Эта мысль привела меня в такой ужас, что я до конца поездки не смогла сказать ни слова и обрела дар речи, только когда по прибытии мы обнаружили, что Патрик не терял времени, пока мы отсутствовали. В детской, библиотеке и кухнях горели камины, сам Патрик с ловкостью лесоруба колол дрова. Огонь в кухне так весело потрескивал, я даже подумала, меня перестанет трясти, если я встану перед ним на колени, но я продрогла до костей, и мой мозг онемел от ужаса, пережитого нами в Клонарине.
На следующее утро дети уехали в Голуэй, чтобы дальше ехать в Дублин, а оттуда в Англию.
Когда я закончила плакать, оказалось, что Патрик взял одну из лошадей оставшегося экипажа и поскакал в Леттертурк за едой. Никто из нас не спал в ту ночь. Патрик, Маргарет и я сидели перед огнем в библиотеке, а его слуга и наши горничные устроились как могли в кухнях.
– Сара, мы должны найти себе занятие, – сказала Маргарет. – Прикажи слугам разобрать одежду наверху, а мы начнем снимать тут чехлы со всего.
– Но, Маргарет…
– Мы пробудем здесь не меньше недели и должны чем-то занимать себя.
Спорить с ней было трудно, и когда Патрик приехал из Леттертурка, то увидел Маргарет, которая энергично подметала коридор, и меня – я складывала снятые с мебели чехлы.
– Господи боже! – воскликнула Маргарет. – Ты посмотри на всю эту еду!
– Не странно ли? В Леттертурке полно еды, но Джордж сказал, что у многих совсем нет денег, – последние одеяла они заложили ростовщикам. Даже не могут заплатить четыре пенса за стоун картошки!

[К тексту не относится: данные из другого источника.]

-- ==== Sys2Proof/Machine/Images.lean ====
section
/-! DEFINITION. The frame store's two images and the computation of one image by a pass (04_the_mixer_and_the_frame_store.md, R66 to
R72; R92). -/

namespace Sys2Proof.Machine

/-! ### The two images (R72) -/

/-- The presented image. -/
def FrameStore.presented (f : FrameStore) : Image := if f.aPresented then f.a else f.b

/-- The working image. -/
def FrameStore.working (f : FrameStore) : Image := if f.aPresented then f.b else f.a

/-- The frame store with the working image rewritten. -/
def FrameStore.putWorking (f : FrameStore) (x : Image) : FrameStore := if f.aPresented then { f with b := x } else { f with a := x }

/-- The presented byte of a line's slot (R76). -/
def slotByte (s : Block) (l : Fin 4) (slot : Fin 256) : Byte := getAt (getAt s.store.presented.slots l) slot

/-! ### Curves (R92) -/

/-- A point of a curve; a curve has 65. -/
def curvePoint (points : List Nat) (i : Nat) : Nat := points[i]?.getD 0

/-- A level passed through a curve (R92). -/
def curveValue (points : List Nat) (level : Nat) : Nat :=
  interpolate (curvePoint points (level / 1024)) (curvePoint points (level / 1024 + 1)) (level % 1024 : Nat) 1024

/-- The points of a curve by number; curve 0 is fixed (R91). -/
def curveOf (m : Mixer) (k : Fin 8) : List Nat :=
  if h : k.val = 0 then curveZero else getAt m.curves ⟨k.val - 1, by omega⟩

/-! ### One channel (R68 to R71) -/

/-- A playback that holds a channel: its contribution and its entry's stamp (R39, R68). -/
structure Holder where
  contribution : Nat
  stamp : Nat
  deriving DecidableEq, Repr

/-- What a playback, as the pass reads it, gives to a channel. -/
def holderIn (now : Time) (c : Channel) (v : PlaybackView) : Option Holder :=
  (entryOf v.entries c).map fun x => ⟨contribution (fadeValue v.timing now x) (v.master.value now), x.stamp⟩

/-- The holders of a channel, in ascending playback number (R68). -/
def holdersOf (now : Time) (views : Vector PlaybackView 8) (c : Channel) : List Holder :=
  allPlaybacks.filterMap fun p => holderIn now c (getAt views p)

/-- The largest of a list of values, 0 for none. -/
def largest (xs : List Nat) : Nat := xs.foldl max 0

/-- The holder with the largest stamp, the earliest among equals (R68). -/
def latestHolder : List Holder → Option Holder
  | [] => none
  | h :: rest =>
    match latestHolder rest with
    | none => some h
    | some g => if h.stamp < g.stamp then some g else some h

/-- The playback value of a channel (R68). -/
def playbackValue (rule : MergeRule) (holders : List Holder) : Nat :=
  match rule with
  | .max => largest (holders.map Holder.contribution)
  | .latest => ((latestHolder holders).map Holder.contribution).getD 0

/-- What an input layer gives to a channel, when it maps a slot to it (R69). -/
def inputOf (c : Channel) (v : InputView) : Option Nat :=
  if h : v.base ≤ c.val ∧ c.val - v.base < 256 then some ((getAt v.bytes ⟨c.val - v.base, h.2⟩).toNat * 257) else none

/-- The input value of a channel (R69). -/
def inputValue (inputs : List InputView) (c : Channel) : Nat := largest (inputs.filterMap (inputOf c))

/-- The level before the grand master (R70). -/
def mergedLevel (rule : MergeRule) (holders : List Holder) (input : Nat) : Nat :=
  match rule with
  | .max => max (playbackValue .max holders) input
  | .latest => if holders.isEmpty then input else playbackValue .latest holders

/-- The level a pass stores for a channel (R70). -/
def channelLevel (m : Mixer) (latch : PassLatch) (c : Channel) : Nat :=
  let entry := getAt m.patch c
  let level := mergedLevel entry.merge (holdersOf latch.time m.views c) (inputValue latch.inputs c)
  if entry.intensity then level * latch.grand / Config.full else level

/-- The output value of a channel (R71). -/
def outputValue (m : Mixer) (latch : PassLatch) (c : Channel) : Nat :=
  let entry := getAt m.patch c
  if entry.intensity && latch.blackout then 0 else curveValue (curveOf m entry.curve) (channelLevel m latch c)

/-! ### Destinations (R71) -/

/-- The byte that an output value gives to a slot through a line destination: its upper byte, and in the second slot of a 16-bit pair
its lower one (R71). -/
def destinationByte (v : Nat) (l : Fin 4) (slot : Fin 256) (d : Destination) : Option Byte :=
  match d with
  | .line l' slot' wide =>
    if l' = l ∧ slot' = slot then some (BitVec.ofNat 8 (v / 256))
    else if l' = l ∧ wide = true ∧ slot'.val + 1 = slot.val then some (BitVec.ofNat 8 (v % 256))
    else none
  | .output _ => none

/-- The slot byte a pass writes: 0 for a slot that no channel drives (R71, R83). -/
def imageSlot (m : Mixer) (latch : PassLatch) (l : Fin 4) (slot : Fin 256) : Byte :=
  match m.owners.owner (.slot l slot) with
  | none => 0
  | some c => ((getAt m.patch c).destinations.findSome? (destinationByte (outputValue m latch c) l slot)).getD 0

/-- The local output value a pass writes: 0 for an output that no channel drives (R71, R83). -/
def imageOutput (m : Mixer) (latch : PassLatch) (n : Fin 16) : Nat :=
  match m.owners.owner (.output n) with
  | none => 0
  | some c => outputValue m latch c

/-- The image a pass computes (R66 to R71). -/
def imageOf (m : Mixer) (latch : PassLatch) : Image where
  levels := Vector.ofFn fun c => channelLevel m latch c
  slots := Vector.ofFn fun l => Vector.ofFn fun slot => imageSlot m latch l slot
  outputs := Vector.ofFn fun n => imageOutput m latch n

end Sys2Proof.Machine
end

– Это же чудовищно! – воскликнула Маргарет. – Как можно голодать в стране, где много еды? Я немедленно напишу в «Таймс», чтобы всем стало известно о том, что здесь происходит. Наверное, в Вестминстере у кого-то совсем плохо с мозгами! Любая администрация, которая допускает такое, должна предстать перед судом за преступную халатность.